Depletion-model-based numerical simulation of the kinetics of red blood cell aggregation under sinusoidal pulsatile flow.

Background: Previous numerical modeling studies on red blood cell (RBC) aggregation have elucidated the inverse relationship between shear rate and RBC aggregation under steady flow. However, information on the cyclic variation in RBC aggregation under pulsatile flow remains lacking.

Objective: RBC aggregation was simulated to investigate the complex interrelationships among the parameters of RBC motion under pulsatile flow.

Methods: A two-dimensional particle model was used to simulate RBC motion driven by hydrodynamic, aggregation, and elastic forces in a sinusoidal pulsatile flow field.
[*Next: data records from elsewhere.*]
/-- Puts the first entry of a put queue if it is complete, its writes are visible and the waystation takes it; a refused put stays queued
(R329, R330). -/
def State.putEntry (s : State) (n v : Nat) (tap : Bool) : State :=
  let st := s.ispStream n v
  match (if tap then st.tapQ else st.outQ) with
  | [] => s
  | i :: is =>
    if i.header.isSome then s
    else
      let r := s.wayPut (if tap then s.fget ISPn_Sv_WAY_TAP_OUT_WAY n v else s.fget ISPn_Sv_WAY_OUT_WAY n v) i.handle i.status
      if !r.2 then r.1
      else
        let s := r.1.modStream n v (fun x => if tap then { x with tapQ := is } else { x with outQ := is })
        if i.signal && s.fbit ISPn_Sv_CTRL_DONE_EN n v then s.signal (s.fget ISPn_Sv_CTRL_DONE_TALLY n v) 1 else s

/-- The first item of a list whose header is still to be written. -/
def pendingHeader (l : List OutItem) : Option (OutItem × List Byte) := l.findSome? (fun i => i.header.map (fun h => (i, h)))

/-- Marks the first item with a header as complete. -/
def headerDone : List OutItem → List OutItem
  | [] => []
  | i :: is => if i.header.isSome then { i with header := none } :: is else i :: headerDone is

/-- Completed entries that stand before the first frame whose header is still to be written. -/
def itemsBefore (l : List OutItem) : List OutItem := l.takeWhile (fun i => i.header.isNone)

/-- Writes the header of a frame whose writes are visible; its entry is then put, unless others stand before it. -/
def State.deliverFrame (s : State) (n v : Nat) (tap : Bool) (i : OutItem) (h : List Byte) : State :=
  let before := itemsBefore (if tap then (s.ispStream n v).tapQ else (s.ispStream n v).outQ)
  let s := s.ispWrite n i.handle 0 h 0
  let s := s.modStream n v (fun x => if tap then { x with tapQ := headerDone x.tapQ } else { x with outQ := headerDone x.outQ })
  let s := if tap then s else if i.status = stOK then s.fadd ISPn_Sv_COUNTS_OK 1 n v else s.fadd ISPn_Sv_COUNTS_VOID 1 n v
  if before = [] ∧ s.heldTx (ispClass n) = 0 then s.putEntry n v tap else s

/-- Whether a put queue can take the entry of its first frame that waits for its header (R330). -/
def putRoom (l : List OutItem) : Bool := decide ((itemsBefore l).length < 8)

/-- ISP_FRAME_DELIVER (R329): the next frame whose writes are visible, main buffers first. -/
def execIspFrameDeliver (n v : Nat) (s : State) : Result :=
  let st := s.ispStream n v
  let ok (l : List OutItem) : Bool := s.up && s.heldTx (ispClass n) == 0 && putRoom l
  unit (n < 4 && v < 4) (match (if putRoom st.outQ then pendingHeader st.outQ else none), pendingHeader st.tapQ with
    | some x, _ => due (ok st.outQ) s (s.deliverFrame n v false x.1 x.2)
    | none, some x => due (ok st.tapQ) s (s.deliverFrame n v true x.1 x.2)
    | none, none => .next s)

/-- Whether the first entry of a put queue can be put now. -/
def State.canPut (s : State) (n : Nat) (l : List OutItem) (way : Nat) : Bool :=
  match l with
  | i :: _ => i.header.isNone && s.heldTx (ispClass n) == 0 && !s.wayFull way
  | [] => false

/-- ISP_ENTRY_PUT (R330). -/
def execIspEntryPut (n v : Nat) (s : State) : Result :=
  let st := s.ispStream n v
  unit (n < 4 && v < 4)
    (if s.canPut n st.outQ (s.fget ISPn_Sv_WAY_OUT_WAY n v) then due s.up s (s.putEntry n v false)
     else due (s.up && s.canPut n st.tapQ (s.fget ISPn_Sv_WAY_TAP_OUT_WAY n v)) s (s.putEntry n v true))

/-! ### Packets (R320, R321, R331, R332, R335) -/

/-- Applies the sets due at frame `f`, one group (R335): state, the set then in force, whether it was late. -/
def State.applyGroup (s : State) (n v f g : Nat) : State × Bool :=
  let st := s.ispStream n v
  let due_ (p : ParamSet) : Nat := sub32 f (p.tag + bits (s.fget ISPn_Sv_DELAY_DELAY n v) (2 * g) 2)
  let l := st.queue.filter (fun p => p.group == g && decide (due_ p < 2 ^ 31))
  match l.foldl (fun (b : Option ParamSet) p => match b with
      | none => some p
      | some q => if due_ p ≤ due_ q then some p else some q) none with
  | none => (s, false)
  | some p =>
    let s := s.modStream n v (fun x => { x with
      queue := x.queue.filter (fun q => !(q.group == g && decide (due_ q < 2 ^ 31))), force := x.force.set g (some p) })
    ((s.fadd ISPn_Sv_PARAM_COUNTS_APPLIED 1 n v).fadd ISPn_Sv_PARAM_COUNTS_SUPERSEDED (l.length - 1) n v, due_ p != 0)

/-- Applies every due set at a frame start: whether any was late. -/
def State.applyParams (s : State) (n v f : Nat) : State × Bool :=
  (List.range 7).foldl (fun (r : State × Bool) g =>
    let x := r.1.applyGroup n v f g
    (x.1, r.2 || x.2)) (s, false)

/-- Whether a frame start comes outside its trigger's window (reason 9). -/
def State.startLate (s : State) (n v : Nat) : Bool :=
  s.fbit ISPn_Sv_CTRL_TRIG_LINK n v &&
  (let t := (s.tim.trigs.getD (s.fget ISPn_Sv_CTRL_TRIG n v) Trig.empty).fired
   t == 0 || decide (usTicks (s.fget ISPn_Sv_CTRL_START_WINDOW_US n v) < s.refTick - (t - 1)))

/-- A frame start on an enabled stream. -/
def State.startFrame (s : State) (n v no : Nat) : State :=
  let s := s.endFrame n v 7 (0, 0)
  let f := (s.fget ISPn_Sv_FRAME_CURRENT n v + 1) % 2 ^ 32
  let s := s.fset ISPn_Sv_FRAME_CURRENT f n v
  let r := s.applyParams n v f
  let s := if r.2 then r.1.fadd ISPn_Sv_PARAM_COUNTS_PARAM_LATE 1 n v else r.1
  let fr : IspFrame := ⟨f, no % 65536, s.tim.sec, s.tim.ns, s.refTick, [], (s.ispStream n v).force, r.2, false, none, none⟩
  let s := (s.modStream n v (fun x => { x with frame := some fr, started := true })).fset ISPn_Sv_STATUS_IN_FRAME 1 n v
  if s.startLate n v then s.endFrame n v 9 (0, 0) else s

/-- Whether a port receives. -/
def State.csiOn (s : State) (n : Nat) : Bool := s.up && s.fbit CSIn_CTRL_ENABLE n

/-- A packet header whose single-bit error has been corrected (R321). -/
def State.headerEcc (s : State) (n : Nat) (corrected : Bool) : State :=
  if corrected then (s.fadd CSIn_ECC_CORR_COUNT 1 n).fset CSIn_STATUS_ECC_CORR_SEEN 1 n else s

/-- CSI_FRAME_START (R335): in the fold it is not accepted (R438). -/
def execCsiFrameStart (n vc : Nat) (no : CsiFrameNo) (s : State) : Result :=
  let s1 := s.headerEcc n no.corrected
  unit (n < 4) (due (s.csiOn n && s.inRun) s (match s.streamOf n vc with
    | none => s1.csiDrop n
    | some v => s1.startFrame n v no.number))

/-- Bytes a tick takes from a line store: 1.2 × 10^9 pixels a second of `n` bits (R322), none while the write-back buffer is full
[DEDUCED, log entry 50]. -/
def State.storeNow (s : State) (n bits_ : Nat) : Nat :=
  let p := s.ispPort n
  if 2048 ≤ s.heldTx (ispClass n) then p.storeB else p.storeB - (s.refTick - p.storeTick) * 48 * bits_ / 40
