-- ==== Sys2Proof/Machine/FaultUnit.lean ====
section
/-! DEFINITION. The fault collector: reports, reactions, the fold, quiet periods and recovery (R430 to R449, R510). -/

namespace Sys2Proof.Machine

/-! ### Scopes -/

/-- Changes the FCU's state. -/
def State.modFcu (s : State) (g : Fcu → Fcu) : State := { s with fcu := g s.fcu }

/-- The fault state of a core. -/
def State.coreScope (s : State) (c : Nat) : FaultScope := s.fcu.cores.getD c FaultScope.empty

/-- Changes the fault state of the part, or of a core. -/
def State.modScope (s : State) (core : Option Nat) (g : FaultScope → FaultScope) : State :=
  match core with
  | none => s.modFcu (fun f => { f with part := g f.part })
  | some c => s.modFcu (fun f => { f with cores := modAt f.cores c g })

/-- Sets FCU_STATUS.STATE, or a core's STATE. -/
def State.setScopeState (s : State) (core : Option Nat) (v : Nat) : State :=
  match core with
  | none => s.fset FCU_STATUS_STATE v
  | some c => s.fset FCU_CORE_STATE_STATE (putBits (s.fget FCU_CORE_STATE_STATE) (2 * c) 2 v)

/-- State of a scope: 0 RUN, 1 FOLD or QUIET, 2 RECOVERING, 3 LATCHED (R442). -/
def State.scopeState (s : State) (core : Option Nat) : Nat := core.elim (s.fget FCU_STATUS_STATE) s.coreState

/-- The fault state of a scope. -/
def State.scope (s : State) (core : Option Nat) : FaultScope := core.elim s.fcu.part s.coreScope

/-- Restarts the quiet period of a scope (R440). -/
def State.restartQuiet (s : State) (core : Option Nat) : State :=
  s.modScope core (fun x => { x with quietEnd := s.refTick + msTicks (s.fget FCU_CTRL_QUIET_MS) })

/-- A scope enters its quiet state, and a quiet period begins (R440, R441, R442) [DEDUCED, log entry 66]. -/
def State.enterQuiet (s : State) (core : Option Nat) : State :=
  ((s.setScopeState core 1).modScope core (fun x => { x with quietStart := s.refTick, phase := 0 })).restartQuiet core

/-- A scope latches (R442) [DEDUCED, log entry 66]. -/
def State.latchScope (s : State) (core : Option Nat) : State :=
  let s := ((s.setScopeState core 3).modScope core (fun x => { x with phase := 0 })).fset FCU_STATUS_LATCH_SEEN 1
  { s with cmb := { s.cmb with alert := putBits s.cmb.alert 1 1 1 } }

/-- Whether a source lies in the domain of a scope's fault state (R439). -/
def inDomain (core : Option Nat) (source : Nat) : Bool :=
  match core with
  | none => srcInFoldDomain source
  | some c => srcCore source == some c

/-- The scopes: the part, then the cores. -/
def scopes : List (Option Nat) := none :: (List.range 8).map some

/-- Whether the reports of a source are masked (R439) [DEDUCED, log entry 65]. -/
def State.srcMasked (s : State) (source : Nat) : Bool := scopes.any (fun c => s.scopeState c != 0 && inDomain c source)

/-- The fault states of which a fault of a source is independent (R441). -/
def State.independentOf (s : State) (source : Nat) : List (Option Nat) :=
  if s.srcMasked source || !s.fbit FCU_REACT_id_ESCALATE source then []
  else scopes.filter (fun c => s.scopeState c != 0 && (s.scope c).source != source)

/-! ### Reports as the FCU takes them (R432 to R436) -/

/-- A report or a wire fault on the pair of class `pair`: its source, reported class, what it is attributed to. -/
structure Taken where
  source : Nat
  pair : Nat
  wire : Bool
  injected : Bool
  ref : Option DescRef
  caravanId : Nat
  core : Option Nat

/-- The reported class: a wire fault is reported class U (R432). -/
def Taken.rep (t : Taken) : Nat := if t.wire then clsU else t.pair

/-- Whether FCU_CTRL.TEST makes an injected fault count only (R448). -/
def State.testOnly (s : State) (t : Taken) : Bool := t.injected && s.fbit FCU_CTRL_TEST
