/-- Registers of the hub that do not simply read as stored. -/
def readsHub : List (Nat × ReadFn) := [
  (SYS_ID.base, follows (fun _ s => [(SYS_ID_ARRAYS, s.arrayCount), (SYS_ID_STEPPING, s.fuses.stepping)])),
  (SYS_UPTIME_US.base, follows (fun _ s => [(SYS_UPTIME_US_UPTIME_US, s.uptimeUs)])),
  (SYS_RATION_c_MAX_HOLD_NS.base, effectRead (fun r => maxHoldRead r.i)),
  (CFG_CRC_COVERED.base, follows (fun _ s => [(CFG_CRC_COVERED_REGISTERS, s.coveredList.length)])),
  (FCU_STATUS.base, follows (fun _ s => [(FCU_STATUS_FAULT_N, b2n s.pins.faultN), (FCU_STATUS_QUIET_LEFT_MS, s.quietLeftMs)])),
  (PWR_GUARANTEE.base, follows (fun _ s => [(PWR_GUARANTEE_STEP0_W, s.guaranteeW 0), (PWR_GUARANTEE_STEP1_W, s.guaranteeW 1),
    (PWR_GUARANTEE_STEP2_W, s.guaranteeW 2), (PWR_GUARANTEE_STEP3_W, s.guaranteeW 3)])),
  (PWR_STATUS.base, follows (fun _ s => [(PWR_STATUS_CAP_BOUND, b2n s.capBound), (PWR_STATUS_FIXED_AT_RISK, b2n s.fixedAtRisk)])),
  (PWR_CORE_c.base, follows (fun r s => [(PWR_CORE_c_IDLE, b2n (s.occupant r.i).isNone)])),
  (PWR_TEMP_PEAK.base, effectRead (fun _ => tempPeakRead)),
  (TIM_STATUS.base, follows (fun _ s => [(TIM_STATUS_HOLDOVER_MS, s.holdoverMs)])),
  (TIM_NOW_S.base, fun _ src s => timeNowRead src s), (TIM_NOW_NS.base, fun _ src s => (s, s.timeNowNs src)),
  (TIM_CAPn_POP_S.base, effectRead (fun r => capPopRead r.i)),
  (SEC_PART_SERIAL.base, follows (fun _ s => [(SEC_PART_SERIAL_SERIAL, s.fuses.serial)])),
  (SEC_ATTEST_PK_w.base, follows (fun r _ => [(SEC_ATTEST_PK_w_PK, leVal (slice Config.attestKey (8 * r.i) 8))])),
  (NVM_STATUS.base, follows (fun _ s => [(NVM_STATUS_BUSY, b2n s.nvmBusy), (NVM_STATUS_LOCKED, b2n s.nvm.locked),
    (NVM_STATUS_PROGRAMMED, (List.range 8).foldl (fun m k => putBits m k 1 (b2n (s.nvm.slots.getD k ⟨none, false⟩).hash.isSome)) 0),
    (NVM_STATUS_REVOKED, (List.range 8).foldl (fun m k => putBits m k 1 (b2n (s.nvm.slots.getD k ⟨none, false⟩).revoked)) 0)])),
  (NVM_ROLLBACK.base, follows (fun _ s => [(NVM_ROLLBACK_COUNTER, s.nvm.counter), (NVM_ROLLBACK_ADVANCES_LEFT, s.nvm.advancesLeft)]))]

/-- Registers of ports, inputs and Drover that do not simply read as stored. -/
def readsBlocks : List (Nat × ReadFn) := [
  (HMP_MAC.base, follows (fun _ s => [(HMP_MAC_MAC, s.fuses.mac)])),
  (HMP_SESSIONs_SEQ.base, follows (fun r s => [(HMP_SESSIONs_SEQ_IDLE_MS,
    if s.sessionIsOpen r.i then (s.refTick - (s.hmpSession r.i).last) / 125000 else 0)])),
  (ISPn_STATUS.base, follows (fun r s => [(ISPn_STATUS_BUSY, b2n ((List.range 4).any (fun v => (s.ispStream r.i v).frame.isSome)))])),
  (ISPn_WB_FILL_MAX_B.base, effectRead (fun r => wbFillRead r.i)),
  (SPX_STATUS.base, follows (fun _ s => [(SPX_STATUS_BUSY, b2n ((List.range 16).any s.spxEnabled))])),
  (VCD_STATUS.base, follows (fun _ s => [(VCD_STATUS_BUSY, b2n s.vcdBusy)])),
  (QM_CORE_AVAIL.base, follows (fun _ s => [(QM_CORE_AVAIL_OCCUPIED,
    (List.range 8).foldl (fun m c => putBits m c 1 (b2n (s.occupant c).isSome)) 0)])),
  (QM_WAYw_TAKE.base, effectRead (fun r => wayTakeRead r.i)),
  (TLY_WAITING.base, follows (fun _ s => [(TLY_WAITING_COUNT, s.waiting)]))]
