/-- The admission engine and attestation. BEGIN opens a context; MANIFEST and DATA take the bytes that follow those they have, and check a manifest
or a block that is complete; FINISH admits the model and sets its entry's VALID bit last; ABORT and a timeout close the context; REMOVE clears
VALID and forgets the model; each is answered in the request's slot, where the ration of class 15 issues the engine's writes. ATTEST_GO starts a report, and ATTEST_DONE puts it into SEC_REPORT. The
number of a new context is a free value (log entry 5). -/
def Obligations.ModelsAreAdmittedAndAttested : Prop :=
  (∀ (a k : Nat) (s : State), s.Sound → s.up = true → s.adm.req = some a → s.adm.ctxs.length = 4 → s.rqOp a = 1 → s.rqBad a = false →
    s.grants 15 (txCount (a + 8320) 32) →
    ((List.range 4).find? (fun k => (s.admCtx k).isNone) = some k → s.rqOffset a ≤ 2 ^ 21 → ∃ t id, exec .begin_ s = .next t ∧
      id % 4 = k ∧ t.admCtx k = some ⟨id, s.rqOffset a, 0, none, [], 0, [], [], s.refTick⟩ ∧ t.admAnswered a 1 0 id 0 0 ∧
      memKept s t (bytesAt (a + 8320) 32)) ∧
    ((List.range 4).find? (fun k => (s.admCtx k).isNone) = none → ∃ t next done, exec .begin_ s = .next t ∧ t.adm.ctxs = s.adm.ctxs ∧
      t.admAnswered a 1 2 (s.rqId a) next done ∧ memKept s t (bytesAt (a + 8320) 32))) ∧
  (∀ (a k off tx : Nat) (c : AdmCtx) (d : List Byte) (s : State), s.Sound → s.up = true → s.adm.req = some a → s.rqBad a = false →
    s.ctxOf (s.rqId a) = some (k, c) → off = s.rqOffset a → tx = txCount (a + 8320) 32 → s.grants 15 tx →
    (s.rqOp a = 2 → c.manifest = none → off ≤ c.next → d = (s.rqData a).drop (c.next - off) → d ≠ [] →
      rangesApart (s.ctxArea k + c.next) d.length a 9728 →
      (c.next + d.length < c.manifestB → s.grants 15 (txCount (s.ctxArea k + c.next) d.length + tx) → ∃ t, exec .manifest s = .next t ∧
        t.admCtx k = some { c with next := c.next + d.length, last := s.refTick } ∧ t.readBytes (s.ctxArea k + c.next) d.length = d ∧
        t.admAnswered a 2 0 c.id (c.next + d.length) c.done ∧
        memKept s t (fun x => bytesAt (s.ctxArea k + c.next) d.length x ∨ bytesAt (a + 8320) 32 x)) ∧
      (c.next + d.length = c.manifestB → rangesApart (s.ctxArea k) c.manifestB a 9728 → s.heldOf 15 = [] →
        s.grants 15 (txCount (s.ctxArea k + c.next) d.length + tx) → ∃ t, exec .manifest s = .next t ∧
        ((t.admCtx k = some { c with next := 0, last := s.refTick, manifest := some (t.readBytes (s.ctxArea k) c.manifestB) } ∧
            t.admAnswered a 2 0 c.id 0 c.done) ∨
          (t.admCtx k = none ∧ t.fget SEC_ADMIT_STATUS_LAST_REASON ≠ 0 ∧ t.adm.records = s.adm.records)) ∧
        memKept s t (fun x => bytesAt (s.ctxArea k + c.next) d.length x ∨ bytesAt (a + 8320) 32 x)) ∧
      (c.manifestB < c.next + d.length → ∃ t, exec .manifest s = .next t ∧ t.admCtx k = none ∧
        t.admAnswered a 2 1 c.id c.next c.done ∧ memKept s t (bytesAt (a + 8320) 32))) ∧
    (s.rqOp a = 3 → c.manifest = none → ∃ t, exec .data s = .next t ∧ t.admCtx k = none ∧ t.admAnswered a 3 12 c.id c.next c.done ∧
      memKept s t (bytesAt (a + 8320) 32)) ∧
    (∀ m n, s.rqOp a = 3 → c.manifest = some m → off ≤ c.next → d = (s.rqData a).drop (c.next - off) →
      c.next + d.length ≤ mfPayloadB m → n = blockLen (mfPayloadB m) c.done →
      (c.block.length + d.length < n → ∃ t, exec .data s = .next t ∧
        t.admCtx k = some { c with block := c.block ++ d, next := c.next + d.length, last := s.refTick } ∧
        t.admAnswered a 3 0 c.id (c.next + d.length) c.done ∧ memKept s t (bytesAt (a + 8320) 32)) ∧
      (c.block.length + d.length = n → n ≠ 0 → sha512 (c.block ++ d) = mfDigest m c.done →
        (∀ g ∈ mfTable m, ∀ o bs, g.piece c.done (c.block ++ d) = some (o, bs) → rangesApart (g.dest + o) bs.length a 9728) →
        s.grants 15 (((mfTable m).map (fun g => (g.piece c.done (c.block ++ d)).elim 0 (fun x =>
          if g.kind = sgDram then txCount (g.dest + x.1) x.2.length else 0))).sum + tx) → ∃ t c', exec .data s = .next t ∧
        t.admCtx k = some c' ∧ c'.done = c.done + 1 ∧ c'.block = [] ∧ c'.next = c.next + d.length ∧ c'.manifest = some m ∧
        t.admAnswered a 3 0 c.id (c.next + d.length) (c.done + 1) ∧
        ∀ g o bs, (mfTable m).filter (fun x => (x.piece c.done (c.block ++ d)).isSome) = [g] → g.kind = sgDram →
          g.piece c.done (c.block ++ d) = some (o, bs) → t.readBytes (g.dest + o) bs.length = bs) ∧
      (c.block.length + d.length = n → n ≠ 0 → sha512 (c.block ++ d) ≠ mfDigest m c.done → ∃ t, exec .data s = .next t ∧
        t.admCtx k = none ∧ t.fget SEC_ADMIT_STATUS_LAST_REASON = 7 ∧ memKept s t (bytesAt (a + 8320) 32))) ∧
    (∀ m, s.rqOp a = 4 → c.manifest = some m →
      (c.done = mfBlocks m → admBodyOk m c = true → 5 ≤ c.entry.length → rangesApart (s.entryAddr (mfModel m)) c.entry.length a 9728 →
        s.grants 15 (txCount (s.entryAddr (mfModel m)) c.entry.length + 1 + tx) → ∃ t, exec .finish s = .next t ∧ t.admCtx k = none ∧ t.admAnswered a 4 0 c.id c.next c.done ∧
        ⟨mfModel m, mfSequence m, mfMeasurement m, mfRanges m⟩ ∈ t.adm.records ∧
        t.readByte (s.entryAddr (mfModel m) + 4) = c.entry.getD 4 0 ||| 1) ∧
      (c.done ≠ mfBlocks m → ∃ t, exec .finish s = .next t ∧ t.admCtx k = none ∧ t.adm.records = s.adm.records ∧
        t.admAnswered a 4 12 c.id c.next c.done ∧ memKept s t (bytesAt (a + 8320) 32))) ∧
    (s.rqOp a = 5 → ∃ t, exec .abort s = .next t ∧ t.admCtx k = none ∧ t.admAnswered a 5 0 c.id c.next c.done ∧
      memKept s t (bytesAt (a + 8320) 32))) ∧
  (∀ (a x : Nat) (s : State), s.Sound → s.up = true → s.adm.req = some a → s.rqOp a = 6 → s.rqBad a = false → x = s.rqId a →
    s.grants 15 (1 + txCount (a + 8320) 32) →
    ((∃ y ∈ s.adm.records, y.model = x) → s.modelRuns x = false → rangesApart (s.entryAddr x + 4) 1 a 9728 → ∃ t next done,
      exec .remove s = .next t ∧ t.adm.records = s.adm.records.filter (fun y => y.model != x) ∧
      t.readByte (s.entryAddr x + 4) = s.readByte (s.entryAddr x + 4) &&& 0xFE ∧ t.admAnswered a 6 0 x next done ∧
      (∀ c r, c < 8 → (t.coreAt c).resident = some r → r.model ≠ x)) ∧
    ((∀ y ∈ s.adm.records, y.model ≠ x) ∨ s.modelRuns x = true → ∃ t next done, exec .remove s = .next t ∧
      t.adm.records = s.adm.records ∧ t.admAnswered a 6 10 x next done ∧ memKept s t (bytesAt (a + 8320) 32))) ∧
  (∀ (k : Nat) (c : AdmCtx) (s : State), k < 4 → s.up = true → s.adm.closed.length = 4 → s.admCtx k = some c →
    s.elapsed c.last (msTicks (s.fget SEC_ADMIT_TIMEOUT_TIMEOUT_MS)) = true → ∃ t, exec (.admitTimeout k) s = .next t ∧
    t.admCtx k = none ∧ t.adm.closed.getD k none = some c.id ∧ regsKept s t (anyOf [SEC_ADMIT_STATUS.addr 0 0 0 0]) ∧
    memKept s t nowhere) ∧
  (∀ (src v : Nat) (s : State), reaches s src (SEC_ATTEST_CTRL.addr 0 0 0 0) →
    (s.fbit SEC_ATTEST_CTRL_BUSY = false → bits v 8 6 ≤ 32 → ∃ t, exec (.attestGo src v) s = .next t ∧
      t.fbit SEC_ATTEST_CTRL_BUSY = true ∧ t.fget SEC_ATTEST_CTRL_COUNT = bits v 8 6 ∧
      regsKept s t (loggedAnd [SEC_ATTEST_CTRL.addr 0 0 0 0]) ∧ memKept s t nowhere) ∧
    (s.fbit SEC_ATTEST_CTRL_BUSY = true ∨ 32 < bits v 8 6 → ∃ t, exec (.attestGo src v) s = .next t ∧
      t.lastAccess = ⟨stBusError, 0⟩ ∧ regsKept s t busLogReg ∧ memKept s t nowhere)) ∧
  (∀ s : State, s.up = true → s.fbit SEC_ATTEST_CTRL_BUSY = true → s.fget SEC_ATTEST_CTRL_COUNT ≤ 32 → ∃ t,
    exec .attestDone s = .next t ∧ t.fbit SEC_ATTEST_CTRL_BUSY = false ∧ t.fget SEC_REPORT_B_REPORT_B = s.attestReport.length ∧
    (∀ w, 8 * w + 8 ≤ s.attestReport.length → (t.rword SEC_REPORT_w w).toNat = leVal (slice s.attestReport (8 * w) 8)) ∧
    slice s.attestReport 0 4 = leBytes 4 0x3152_414B ∧ memKept s t nowhere)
The kinetics of RBCs motion was simulated on the basis of the depletion model.

Results: The simulation results corresponded with previously obtained experimental results for the formation and destruction of RBC aggregates with a parabolic radial distribution during a pulsatile cycle. In addition, the results demonstrated that the cyclic variation in the mean aggregate size of RBCs increased as velocity amplitude increased from 1 cm/s to 3 cm/s under a mean steady flow of 2 cm/s, as mean steady flow velocity decreased from 6 cm/s to 2 cm/s under a velocity amplitude of 1.5 cm/s, and as stroke rate decreased from 180 beats per minute (bpm) to 60 bpm.

Conclusions: The present simulation results verified previous experimental results and improved the current understanding of the complex spatiotemporal changes experienced by RBC aggregates during a sinusoidal pulsatile cycle.